§ **TASK DESCRIPTION**:
Reproduce word for word the lines between those holding "the comparison of" and "decide (x ≥ y)", inclusive, and nothing else from the data below.

§ **THE DATA**:

-- ==== Sys2Proof/Certificates/Slice0/Obligations.lean ====
section
/-!
DEFINITION. The statements for the provers, from the numbered rules of the spec. A statement about a next state is an equation for the
state that `exec` answers, so it says what changes and that nothing else does; `Completes`, `CompletesLatched`, `Raises`, `WritesA`,
`WritesX` and `WritesK` of Safety.lean are such equations.
-/

open Sys2Proof Sys2Proof.Machine

/-- For every state with a clause in a slot and every operand form, add, sub, the four saturating forms, mul, both mulhi, mad, abs, and the
four min and max forms answer the next state in which, in each lane and sub-element, the value is that of Table 5·2: x and y are the
source sub-elements, taken as unsigned or as two's complement as the row says, and mad adds the destination as it stood before the
clause (R96). -/
def Obligations.IntegerArithmeticResults : Prop :=
  ∀ (s : State) (iss : Issue) (f : FA) (ls : Lits), s.Runs iss →
    let L := intLayout f.t.toNat
    let x := fun l k => ((iss.subA f ls L l k : Nat) : Int)
    let y := fun l k => ((iss.subB f ls L l k : Nat) : Int)
    let d := fun l k => ((iss.subD f L l k : Nat) : Int)
    let sx := fun l k => signedOf L.w (iss.subA f ls L l k)
    let sy := fun l k => signedOf L.w (iss.subB f ls L l k)
    let lo : Int := -2 ^ (L.w - 1)
    let hi : Int := 2 ^ (L.w - 1) - 1
    let top : Int := 2 ^ L.w - 1
    WritesA (.add f ls) s iss f ls L (fun l k => x l k + y l k) ∧
    WritesA (.sub f ls) s iss f ls L (fun l k => x l k - y l k) ∧
    WritesA (.addSatSigned f ls) s iss f ls L (fun l k => max lo (min hi (sx l k + sy l k))) ∧
    WritesA (.addSatUnsigned f ls) s iss f ls L (fun l k => max 0 (min top (x l k + y l k))) ∧
    WritesA (.subSatSigned f ls) s iss f ls L (fun l k => max lo (min hi (sx l k - sy l k))) ∧
    WritesA (.subSatUnsigned f ls) s iss f ls L (fun l k => max 0 (min top (x l k - y l k))) ∧
    WritesA (.mul f ls) s iss f ls L (fun l k => x l k * y l k) ∧
    WritesA (.mulhiSigned f ls) s iss f ls L (fun l k => sx l k * sy l k / 2 ^ L.w) ∧
    WritesA (.mulhiUnsigned f ls) s iss f ls L (fun l k => x l k * y l k / 2 ^ L.w) ∧
    WritesA (.mad f ls) s iss f ls L (fun l k => x l k * y l k + d l k) ∧
    WritesA (.abs f ls) s iss f ls L (fun l k => |sx l k|) ∧
    WritesA (.minSigned f ls) s iss f ls L (fun l k => min (sx l k) (sy l k)) ∧
    WritesA (.minUnsigned f ls) s iss f ls L (fun l k => min (x l k) (y l k)) ∧
    WritesA (.maxSigned f ls) s iss f ls L (fun l k => max (sx l k) (sy l k)) ∧
    WritesA (.maxUnsigned f ls) s iss f ls L (fun l k => max (x l k) (y l k))

/-- and, or, xor, andn, shl, shr, sar and rol answer the next state with the value of Table 5·3 in every lane and sub-element; a shift or
rotation by a count beyond the width is taken modulo the width, and sar fills with the sign (R97). -/
def Obligations.BitwiseAndShiftResults : Prop :=
  ∀ (s : State) (iss : Issue) (f : FA) (ls : Lits), s.Runs iss →
    let L := intLayout f.t.toNat
    let x := iss.subA f ls L
    let y := iss.subB f ls L
    WritesA (.and f ls) s iss f ls L (fun l k => ((x l k &&& y l k : Nat) : Int)) ∧
    WritesA (.or f ls) s iss f ls L (fun l k => ((x l k ||| y l k : Nat) : Int)) ∧
    WritesA (.xor f ls) s iss f ls L (fun l k => ((x l k ^^^ y l k : Nat) : Int)) ∧
    WritesA (.andn f ls) s iss f ls L (fun l k => (((x l k ||| y l k) - y l k : Nat) : Int)) ∧
    WritesA (.shl f ls) s iss f ls L (fun l k => (x l k : Int) * 2 ^ (y l k % L.w)) ∧
    WritesA (.shr f ls) s iss f ls L (fun l k => (x l k : Int) / 2 ^ (y l k % L.w)) ∧
    WritesA (.sar f ls) s iss f ls L (fun l k => signedOf L.w (x l k) / 2 ^ (y l k % L.w)) ∧
    WritesA (.rol f ls) s iss f ls L (fun l k =>
      (x l k : Int) * 2 ^ (y l k % L.w) % 2 ^ L.w + (x l k : Int) * 2 ^ (y l k % L.w) / 2 ^ L.w)

/-- clz, ctz, popc and brev answer the next state; in every lane and sub-element clz and ctz give w for zero, and otherwise the number of
zero bits above the highest one bit, or below the lowest; popc gives the number of one bits; bit j of brev is bit w − 1 − j of x. -/
def Obligations.BitCountResults : Prop :=
  ∀ (s : State) (iss : Issue) (f : FA) (ls : Lits), s.Runs iss →
    let L := intLayout f.t.toNat
    let x := iss.subA f ls L
    (∃ n : Nat → Nat → Nat, WritesA (.clz f ls) s iss f ls L (fun l k => n l k) ∧
      ∀ l k, iss.lanes.has l = true → n l k ≤ L.w ∧ x l k < 2 ^ (L.w - n l k) ∧ (n l k < L.w → 2 ^ (L.w - n l k - 1) ≤ x l k)) ∧
    (∃ n : Nat → Nat → Nat, WritesA (.ctz f ls) s iss f ls L (fun l k => n l k) ∧
      ∀ l k, iss.lanes.has l = true → n l k ≤ L.w ∧ 2 ^ n l k ∣ x l k ∧ (n l k < L.w → (x l k).testBit (n l k) = true)) ∧
    WritesA (.popc f ls) s iss f ls L (fun l k => ∑ j ∈ Finset.range L.w, if (x l k).testBit j then 1 else 0) ∧
    (∃ r : Nat → Nat → Nat, WritesA (.brev f ls) s iss f ls L (fun l k => r l k) ∧
      ∀ l k, iss.lanes.has l = true → r l k < 2 ^ L.w ∧ ∀ j, j < L.w → (r l k).testBit j = (x l k).testBit (L.w - 1 - j))

/-- bfx, bfi and swz answer the next state. With pos = c[5:0] and len = c[12:6] limited to w: bfx gives bits [pos + len − 1 : pos] of x, zero
above w − 1, under c[13] extended by the sign of a field that is not empty; bfi replaces those bits of the destination that lie below w by the
low bits of x and keeps the rest; swz gives sub-element t(i) of a, or zero when t(i) is n or more. bfx's and bfi's result is stated bit by
bit. -/
def Obligations.BitFieldAndSwizzleResults : Prop :=
  ∀ (s : State) (iss : Issue) (f : FA) (ls : Lits), s.Runs iss →
    let L := intLayout f.t.toNat
    let x := iss.subA f ls L
    let c := iss.subB f ls L
    let pos := fun l k => c l k % 64
    let len := fun l k => min (c l k / 64 % 128) L.w
    (∃ r : Nat → Nat → Nat, WritesA (.bfx f ls) s iss f ls L (fun l k => r l k) ∧
      ∀ l k, iss.lanes.has l = true → r l k < 2 ^ L.w ∧ ∀ j, j < L.w → (r l k).testBit j =
        if j < len l k then (x l k).testBit (pos l k + j)
        else (c l k).testBit 13 && decide (0 < len l k) && (x l k).testBit (pos l k + len l k - 1)) ∧
    (∃ r : Nat → Nat → Nat, WritesA (.bfi f ls) s iss f ls L (fun l k => r l k) ∧
      ∀ l k, iss.lanes.has l = true → r l k < 2 ^ L.w ∧ ∀ j, j < L.w → (r l k).testBit j =
        if pos l k ≤ j ∧ j < pos l k + len l k then (x l k).testBit (j - pos l k) else (iss.subD f L l k).testBit j) ∧
    WritesA (.swz f ls) s iss f ls L (fun l k =>
      let sel : Nat := if f.b == 127 then (litB ls f.a).toNat else (iss.operand L f.b (litB ls f.a) l).toNat
      let t := sel / 16 ^ k % 16
      if t < L.n then x l t else 0)

/-- For every condition value of dst [6:3] from 0 to 5, cmp answers the next state with bit i of k register dst [2:0] the comparison of
sub-element i (signed or unsigned) and every bit from n up zero; kop answers it with all 16 bits of the operation that the type selects; sel
takes a where its guard holds for the sub-element and the destination as it stood before the clause elsewhere. -/
def Obligations.ComparePredicateAndSelectResults : Prop :=
  ∀ (s : State) (iss : Issue) (f : FA) (ls : Lits), s.Runs iss →
    let L := intLayout f.t.toNat
    let cond := fun (x y : Int) => match f.d.toNat / 8 with
      | 0 => decide (x = y)
      | 1 => decide (x ≠ y)
      | 2 => decide (x < y)
      | 3 => decide (x ≤ y)
      | 4 => decide (x > y)
      | _ => decide (x ≥ y)
    let ka := fun l => iss.kreg (f.a.toNat % 8) l
    let kb := fun l => iss.kreg (f.b.toNat % 8) l
    (f.d.toNat / 8 < 6 →
      WritesK (.cmpSigned f ls) s iss ls (f.d.toNat % 8) L.n (fun l k =>
        cond (signedOf L.w (iss.subA f ls L l k)) (signedOf L.w (iss.subB f ls L l k))) ∧
      WritesK (.cmpUnsigned f ls) s iss ls (f.d.toNat % 8) L.n (fun l k => cond (iss.subA f ls L l k) (iss.subB f ls L l k))) ∧
    WritesK (.kop f ls) s iss ls (f.d.toNat % 8) 16 (fun l k => match f.t.toNat with
      | 0 => (ka l).getLsbD k && (kb l).getLsbD k
      | 1 => (ka l).getLsbD k || (kb l).getLsbD k
      | 2 => (ka l).getLsbD k != (kb l).getLsbD k
      | 3 => (ka l).getLsbD k && !(kb l).getLsbD k
      | 4 => !(ka l).getLsbD k
      | _ => (ka l).getLsbD k) ∧
    WritesA (.sel f ls) s iss f ls L (fun l k =>
      if (kb l).getLsbD k != f.b.getLsbD 3 then iss.subA f ls L l k else iss.subD f L l k)
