-- ==== Sys2Proof/Laws/Dispatch.lean ====
section
/-!
SUPPORT. What `exec` runs for each instruction: its own meaning.
-/

namespace Sys2Proof.Machine

set_option Elab.async false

§ **TASK RESPONSE**:
/-- For every condition value of dst [6:3] from 0 to 5, cmp answers the next state with bit i of k register dst [2:0] the comparison of
sub-element i (signed or unsigned) and every bit from n up zero; kop answers it with all 16 bits of the operation that the type selects; sel
takes a where its guard holds for the sub-element and the destination as it stood before the clause elsewhere. -/
def Obligations.ComparePredicateAndSelectResults : Prop :=
  ∀ (s : State) (iss : Issue) (f : FA) (ls : Lits), s.Runs iss →
    let L := intLayout f.t.toNat
    let cond := fun (x y : Int) => match f.d.toNat / 8 with
      | 0 => decide (x = y)
      | 1 => decide (x ≠ y)
      | 2 => decide (x < y)
      | 3 => decide (x ≤ y)
      | 4 => decide (x > y)
      | _ => decide (x ≥ y)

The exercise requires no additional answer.